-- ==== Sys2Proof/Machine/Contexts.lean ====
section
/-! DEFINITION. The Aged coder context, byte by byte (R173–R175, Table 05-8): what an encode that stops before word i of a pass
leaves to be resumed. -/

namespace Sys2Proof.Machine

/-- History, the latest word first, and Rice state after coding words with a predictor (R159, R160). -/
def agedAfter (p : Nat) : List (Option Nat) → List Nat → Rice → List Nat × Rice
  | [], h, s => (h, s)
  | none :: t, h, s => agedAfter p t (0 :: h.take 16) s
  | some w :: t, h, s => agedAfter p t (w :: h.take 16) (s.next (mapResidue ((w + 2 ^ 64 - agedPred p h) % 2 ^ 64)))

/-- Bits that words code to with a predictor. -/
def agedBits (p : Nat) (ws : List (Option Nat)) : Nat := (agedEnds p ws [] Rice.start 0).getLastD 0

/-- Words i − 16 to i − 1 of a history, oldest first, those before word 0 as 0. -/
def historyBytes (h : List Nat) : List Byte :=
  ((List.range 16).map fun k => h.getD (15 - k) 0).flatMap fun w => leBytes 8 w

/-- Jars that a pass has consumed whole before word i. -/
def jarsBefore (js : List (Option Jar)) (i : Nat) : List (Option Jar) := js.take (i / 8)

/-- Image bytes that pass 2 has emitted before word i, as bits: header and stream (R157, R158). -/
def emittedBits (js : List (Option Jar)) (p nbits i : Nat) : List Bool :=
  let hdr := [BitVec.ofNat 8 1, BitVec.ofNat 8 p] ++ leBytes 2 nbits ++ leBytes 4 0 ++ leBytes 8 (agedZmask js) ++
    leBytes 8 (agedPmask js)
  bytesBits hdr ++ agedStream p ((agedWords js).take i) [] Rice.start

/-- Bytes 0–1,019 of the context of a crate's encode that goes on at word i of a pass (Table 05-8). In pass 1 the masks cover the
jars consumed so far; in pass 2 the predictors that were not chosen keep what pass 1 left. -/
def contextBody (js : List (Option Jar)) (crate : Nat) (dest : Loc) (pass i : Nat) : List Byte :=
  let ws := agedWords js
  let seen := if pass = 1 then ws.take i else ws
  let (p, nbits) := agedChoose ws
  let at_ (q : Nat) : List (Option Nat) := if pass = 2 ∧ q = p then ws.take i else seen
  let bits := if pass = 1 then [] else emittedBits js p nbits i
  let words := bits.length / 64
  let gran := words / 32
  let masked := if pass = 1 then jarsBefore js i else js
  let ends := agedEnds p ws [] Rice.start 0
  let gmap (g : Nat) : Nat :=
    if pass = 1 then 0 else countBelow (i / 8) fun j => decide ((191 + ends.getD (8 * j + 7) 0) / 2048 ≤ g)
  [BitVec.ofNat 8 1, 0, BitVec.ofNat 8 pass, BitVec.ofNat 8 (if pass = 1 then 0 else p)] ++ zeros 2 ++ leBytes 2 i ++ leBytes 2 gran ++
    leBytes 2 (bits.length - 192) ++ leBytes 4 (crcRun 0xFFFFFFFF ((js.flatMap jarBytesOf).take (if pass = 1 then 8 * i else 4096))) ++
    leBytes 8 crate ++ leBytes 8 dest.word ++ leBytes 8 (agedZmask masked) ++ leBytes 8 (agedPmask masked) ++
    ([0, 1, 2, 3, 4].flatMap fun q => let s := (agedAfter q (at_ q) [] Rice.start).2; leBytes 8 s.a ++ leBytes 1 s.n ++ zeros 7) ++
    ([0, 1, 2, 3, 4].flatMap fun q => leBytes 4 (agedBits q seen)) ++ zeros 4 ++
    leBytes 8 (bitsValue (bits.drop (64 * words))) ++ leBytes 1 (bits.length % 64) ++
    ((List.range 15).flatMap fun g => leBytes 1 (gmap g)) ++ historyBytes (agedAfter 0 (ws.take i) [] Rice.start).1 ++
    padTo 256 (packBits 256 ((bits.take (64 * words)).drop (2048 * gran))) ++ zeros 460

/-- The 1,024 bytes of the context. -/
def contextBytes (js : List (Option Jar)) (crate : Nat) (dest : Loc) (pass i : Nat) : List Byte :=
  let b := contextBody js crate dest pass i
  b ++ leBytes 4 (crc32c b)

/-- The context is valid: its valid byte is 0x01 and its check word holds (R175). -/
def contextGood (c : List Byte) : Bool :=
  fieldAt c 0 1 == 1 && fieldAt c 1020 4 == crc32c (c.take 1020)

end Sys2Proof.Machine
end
+++
WORK REQUEST: Each line from the one holding "the context. -/" through the last line of the data is to be transcribed exactly, with nothing else added.

SOLUTION:
/-- The 1,024 bytes of the context. -/
def contextBytes (js : List (Option Jar)) (crate : Nat) (dest : Loc) (pass i : Nat) : List Byte :=
  let b := contextBody js crate dest pass i
  b ++ leBytes 4 (crc32c b)

/-- The context is valid: its valid byte is 0x01 and its check word holds (R175). -/
def contextGood (c : List Byte) : Bool :=
  fieldAt c 0 1 == 1 && fieldAt c 1020 4 == crc32c (c.take 1020)

end Sys2Proof.Machine
end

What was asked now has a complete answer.